### WHAT YOU HAVE TO DO
Search the records below for the string "habove", and report each line that contains it.
***
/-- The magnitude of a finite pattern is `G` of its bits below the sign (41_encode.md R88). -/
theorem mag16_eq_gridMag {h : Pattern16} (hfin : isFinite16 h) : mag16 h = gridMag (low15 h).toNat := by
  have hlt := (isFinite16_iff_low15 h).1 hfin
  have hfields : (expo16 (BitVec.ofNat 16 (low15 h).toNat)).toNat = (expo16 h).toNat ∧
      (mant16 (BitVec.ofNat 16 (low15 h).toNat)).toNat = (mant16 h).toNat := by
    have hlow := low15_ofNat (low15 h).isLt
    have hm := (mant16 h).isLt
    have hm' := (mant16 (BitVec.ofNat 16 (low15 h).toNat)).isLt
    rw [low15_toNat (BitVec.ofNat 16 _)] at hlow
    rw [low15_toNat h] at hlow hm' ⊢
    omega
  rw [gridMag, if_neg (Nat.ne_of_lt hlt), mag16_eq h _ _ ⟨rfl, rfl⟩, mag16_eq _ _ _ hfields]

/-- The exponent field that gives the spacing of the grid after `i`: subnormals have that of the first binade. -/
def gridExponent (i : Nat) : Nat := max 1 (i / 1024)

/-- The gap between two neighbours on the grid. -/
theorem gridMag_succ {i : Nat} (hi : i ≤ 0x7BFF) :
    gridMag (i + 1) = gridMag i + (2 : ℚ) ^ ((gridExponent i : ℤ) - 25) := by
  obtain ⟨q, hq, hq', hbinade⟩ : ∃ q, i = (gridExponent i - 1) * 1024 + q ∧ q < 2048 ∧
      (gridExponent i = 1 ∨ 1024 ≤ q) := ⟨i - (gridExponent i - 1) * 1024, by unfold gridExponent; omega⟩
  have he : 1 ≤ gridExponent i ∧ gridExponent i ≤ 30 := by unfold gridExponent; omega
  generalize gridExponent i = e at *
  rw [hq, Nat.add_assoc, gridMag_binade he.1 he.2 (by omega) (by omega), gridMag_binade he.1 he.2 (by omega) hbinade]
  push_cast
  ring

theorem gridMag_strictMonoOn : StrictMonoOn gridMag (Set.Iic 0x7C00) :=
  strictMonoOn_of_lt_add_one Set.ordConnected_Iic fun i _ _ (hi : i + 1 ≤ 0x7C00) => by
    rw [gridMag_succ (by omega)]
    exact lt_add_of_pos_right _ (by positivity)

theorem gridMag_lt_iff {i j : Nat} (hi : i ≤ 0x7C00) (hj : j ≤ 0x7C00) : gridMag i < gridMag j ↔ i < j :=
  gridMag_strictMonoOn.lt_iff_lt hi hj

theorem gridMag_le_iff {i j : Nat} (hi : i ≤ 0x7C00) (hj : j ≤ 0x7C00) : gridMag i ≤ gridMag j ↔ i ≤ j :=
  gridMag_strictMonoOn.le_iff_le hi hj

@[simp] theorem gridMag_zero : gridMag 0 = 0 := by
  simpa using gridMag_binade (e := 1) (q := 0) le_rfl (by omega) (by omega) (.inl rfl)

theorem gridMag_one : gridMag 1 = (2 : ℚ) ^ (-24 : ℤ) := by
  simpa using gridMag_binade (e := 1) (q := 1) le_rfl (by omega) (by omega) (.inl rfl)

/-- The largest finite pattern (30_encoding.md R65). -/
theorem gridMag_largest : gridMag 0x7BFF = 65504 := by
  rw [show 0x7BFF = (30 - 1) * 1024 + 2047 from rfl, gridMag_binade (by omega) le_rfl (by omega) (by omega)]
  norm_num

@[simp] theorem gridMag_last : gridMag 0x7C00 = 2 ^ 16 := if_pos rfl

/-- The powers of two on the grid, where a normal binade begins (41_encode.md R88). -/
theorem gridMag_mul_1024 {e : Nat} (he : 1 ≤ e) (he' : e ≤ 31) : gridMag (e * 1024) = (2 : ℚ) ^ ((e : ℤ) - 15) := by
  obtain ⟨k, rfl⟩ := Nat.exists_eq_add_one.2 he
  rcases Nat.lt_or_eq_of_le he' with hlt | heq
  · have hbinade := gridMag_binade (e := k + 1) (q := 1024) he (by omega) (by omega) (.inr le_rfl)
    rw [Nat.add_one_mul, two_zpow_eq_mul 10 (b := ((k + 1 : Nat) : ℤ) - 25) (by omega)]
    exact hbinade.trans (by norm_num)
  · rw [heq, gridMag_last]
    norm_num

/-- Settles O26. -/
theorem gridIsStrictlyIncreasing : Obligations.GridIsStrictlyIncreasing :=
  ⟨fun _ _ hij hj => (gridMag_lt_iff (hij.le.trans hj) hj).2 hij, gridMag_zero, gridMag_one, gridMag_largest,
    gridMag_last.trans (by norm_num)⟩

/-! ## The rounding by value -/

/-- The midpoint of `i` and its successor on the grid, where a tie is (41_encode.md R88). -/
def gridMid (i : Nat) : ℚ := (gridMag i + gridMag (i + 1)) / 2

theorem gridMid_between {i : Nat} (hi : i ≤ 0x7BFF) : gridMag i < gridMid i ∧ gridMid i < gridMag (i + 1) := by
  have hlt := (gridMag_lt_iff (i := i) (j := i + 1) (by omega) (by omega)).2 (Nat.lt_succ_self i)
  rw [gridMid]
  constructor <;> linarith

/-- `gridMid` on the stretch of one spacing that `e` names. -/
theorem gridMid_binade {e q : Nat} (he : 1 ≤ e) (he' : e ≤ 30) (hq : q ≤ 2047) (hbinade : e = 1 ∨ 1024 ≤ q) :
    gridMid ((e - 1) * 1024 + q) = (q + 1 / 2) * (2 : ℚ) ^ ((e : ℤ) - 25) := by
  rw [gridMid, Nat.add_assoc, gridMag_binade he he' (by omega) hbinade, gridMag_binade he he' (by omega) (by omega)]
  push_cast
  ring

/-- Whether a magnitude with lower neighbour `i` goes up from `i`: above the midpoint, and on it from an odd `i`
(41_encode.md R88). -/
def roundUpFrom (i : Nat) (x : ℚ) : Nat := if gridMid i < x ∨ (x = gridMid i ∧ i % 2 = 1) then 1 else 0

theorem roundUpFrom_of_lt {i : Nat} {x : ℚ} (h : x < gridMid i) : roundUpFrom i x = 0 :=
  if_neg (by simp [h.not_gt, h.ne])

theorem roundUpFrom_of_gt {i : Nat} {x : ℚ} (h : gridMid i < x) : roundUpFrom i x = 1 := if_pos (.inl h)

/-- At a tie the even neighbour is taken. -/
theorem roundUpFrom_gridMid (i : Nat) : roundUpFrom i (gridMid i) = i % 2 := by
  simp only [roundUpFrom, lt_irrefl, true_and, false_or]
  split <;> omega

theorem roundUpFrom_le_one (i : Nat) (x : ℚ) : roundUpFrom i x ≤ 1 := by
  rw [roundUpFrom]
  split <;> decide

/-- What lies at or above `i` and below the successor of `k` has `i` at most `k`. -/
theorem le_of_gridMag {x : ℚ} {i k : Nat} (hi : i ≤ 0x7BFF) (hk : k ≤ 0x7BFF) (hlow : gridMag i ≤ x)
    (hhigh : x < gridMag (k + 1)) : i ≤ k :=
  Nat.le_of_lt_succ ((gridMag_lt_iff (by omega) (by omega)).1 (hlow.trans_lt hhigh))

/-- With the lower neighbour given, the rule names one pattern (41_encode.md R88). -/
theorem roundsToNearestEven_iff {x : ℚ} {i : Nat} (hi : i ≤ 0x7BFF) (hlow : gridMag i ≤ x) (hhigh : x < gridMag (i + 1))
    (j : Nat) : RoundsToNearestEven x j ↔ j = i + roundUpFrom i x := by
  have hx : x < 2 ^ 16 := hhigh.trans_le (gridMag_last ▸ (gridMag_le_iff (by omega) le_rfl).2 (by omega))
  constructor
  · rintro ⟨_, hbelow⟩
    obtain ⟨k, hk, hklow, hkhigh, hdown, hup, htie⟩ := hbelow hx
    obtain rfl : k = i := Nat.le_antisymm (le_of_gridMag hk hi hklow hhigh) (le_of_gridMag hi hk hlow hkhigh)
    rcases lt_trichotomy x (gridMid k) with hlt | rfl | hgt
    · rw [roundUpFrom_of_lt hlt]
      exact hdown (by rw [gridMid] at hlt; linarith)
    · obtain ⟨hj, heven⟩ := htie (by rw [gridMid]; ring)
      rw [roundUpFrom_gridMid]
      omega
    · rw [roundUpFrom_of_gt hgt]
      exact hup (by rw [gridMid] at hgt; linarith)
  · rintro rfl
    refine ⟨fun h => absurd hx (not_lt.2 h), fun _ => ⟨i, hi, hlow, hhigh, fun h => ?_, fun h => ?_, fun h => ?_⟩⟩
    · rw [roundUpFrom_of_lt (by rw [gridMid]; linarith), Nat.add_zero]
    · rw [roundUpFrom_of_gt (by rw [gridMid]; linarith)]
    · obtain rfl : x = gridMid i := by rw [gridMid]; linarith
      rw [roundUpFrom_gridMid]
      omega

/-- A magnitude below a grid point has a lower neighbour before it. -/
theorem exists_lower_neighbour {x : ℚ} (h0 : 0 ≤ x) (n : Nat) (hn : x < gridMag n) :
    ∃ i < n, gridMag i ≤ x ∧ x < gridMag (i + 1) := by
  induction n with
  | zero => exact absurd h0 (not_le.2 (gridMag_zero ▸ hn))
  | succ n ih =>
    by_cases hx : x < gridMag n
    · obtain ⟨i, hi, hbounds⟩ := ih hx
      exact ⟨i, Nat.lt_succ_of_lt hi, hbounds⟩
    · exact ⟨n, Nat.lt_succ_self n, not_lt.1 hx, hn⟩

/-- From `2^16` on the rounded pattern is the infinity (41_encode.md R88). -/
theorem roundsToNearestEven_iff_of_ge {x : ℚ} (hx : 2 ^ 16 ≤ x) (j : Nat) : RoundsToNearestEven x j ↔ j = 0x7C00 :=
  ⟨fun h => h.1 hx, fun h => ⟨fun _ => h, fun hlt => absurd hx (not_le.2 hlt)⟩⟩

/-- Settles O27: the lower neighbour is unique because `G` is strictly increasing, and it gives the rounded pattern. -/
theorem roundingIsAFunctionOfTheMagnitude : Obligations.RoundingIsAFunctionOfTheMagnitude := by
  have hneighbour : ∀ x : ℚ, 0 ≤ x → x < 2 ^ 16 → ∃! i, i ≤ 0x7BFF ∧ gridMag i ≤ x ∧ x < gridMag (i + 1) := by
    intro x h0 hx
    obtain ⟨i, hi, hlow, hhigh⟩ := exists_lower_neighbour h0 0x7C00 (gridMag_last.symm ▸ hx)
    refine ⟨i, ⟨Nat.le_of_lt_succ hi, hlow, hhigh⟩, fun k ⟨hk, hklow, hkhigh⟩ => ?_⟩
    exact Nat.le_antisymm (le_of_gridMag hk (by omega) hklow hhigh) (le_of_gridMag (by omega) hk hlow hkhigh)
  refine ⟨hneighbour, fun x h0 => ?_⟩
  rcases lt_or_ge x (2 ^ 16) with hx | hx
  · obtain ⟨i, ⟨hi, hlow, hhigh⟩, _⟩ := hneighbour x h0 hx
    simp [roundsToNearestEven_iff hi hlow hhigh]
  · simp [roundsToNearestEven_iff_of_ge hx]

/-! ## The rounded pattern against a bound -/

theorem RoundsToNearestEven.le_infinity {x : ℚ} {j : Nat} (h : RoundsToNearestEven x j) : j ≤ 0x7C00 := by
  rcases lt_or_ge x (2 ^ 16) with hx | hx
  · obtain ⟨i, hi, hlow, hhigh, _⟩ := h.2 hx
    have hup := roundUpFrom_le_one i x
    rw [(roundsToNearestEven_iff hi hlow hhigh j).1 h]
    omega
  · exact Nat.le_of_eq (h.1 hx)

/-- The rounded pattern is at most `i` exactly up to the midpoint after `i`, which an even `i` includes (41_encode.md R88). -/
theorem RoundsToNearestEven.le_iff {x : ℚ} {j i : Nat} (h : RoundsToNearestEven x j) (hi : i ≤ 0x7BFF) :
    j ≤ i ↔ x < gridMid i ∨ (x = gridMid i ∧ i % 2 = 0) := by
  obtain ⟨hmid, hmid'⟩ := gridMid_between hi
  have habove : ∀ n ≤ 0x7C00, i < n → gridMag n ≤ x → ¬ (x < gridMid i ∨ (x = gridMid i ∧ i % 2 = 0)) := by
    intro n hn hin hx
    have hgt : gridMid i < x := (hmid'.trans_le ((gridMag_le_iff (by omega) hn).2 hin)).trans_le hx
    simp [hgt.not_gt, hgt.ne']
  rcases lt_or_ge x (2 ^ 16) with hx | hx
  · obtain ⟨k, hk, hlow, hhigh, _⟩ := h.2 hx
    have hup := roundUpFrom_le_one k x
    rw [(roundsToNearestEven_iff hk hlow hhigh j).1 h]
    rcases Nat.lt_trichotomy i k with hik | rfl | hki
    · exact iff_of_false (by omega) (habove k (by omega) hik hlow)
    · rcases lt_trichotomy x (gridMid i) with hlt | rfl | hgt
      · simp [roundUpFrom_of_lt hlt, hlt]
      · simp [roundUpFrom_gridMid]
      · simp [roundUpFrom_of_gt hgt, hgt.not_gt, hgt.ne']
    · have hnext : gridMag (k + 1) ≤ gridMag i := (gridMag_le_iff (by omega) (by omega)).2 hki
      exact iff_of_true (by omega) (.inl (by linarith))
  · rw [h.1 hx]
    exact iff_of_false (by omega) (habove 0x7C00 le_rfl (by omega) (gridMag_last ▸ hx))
***
### SOLUTION TO THIS EXERCISE
  have habove : ∀ n ≤ 0x7C00, i < n → gridMag n ≤ x → ¬ (x < gridMid i ∨ (x = gridMid i ∧ i % 2 = 0)) := by
    · exact iff_of_false (by omega) (habove k (by omega) hik hlow)
    exact iff_of_false (by omega) (habove 0x7C00 le_rfl (by omega) (gridMag_last ▸ hx))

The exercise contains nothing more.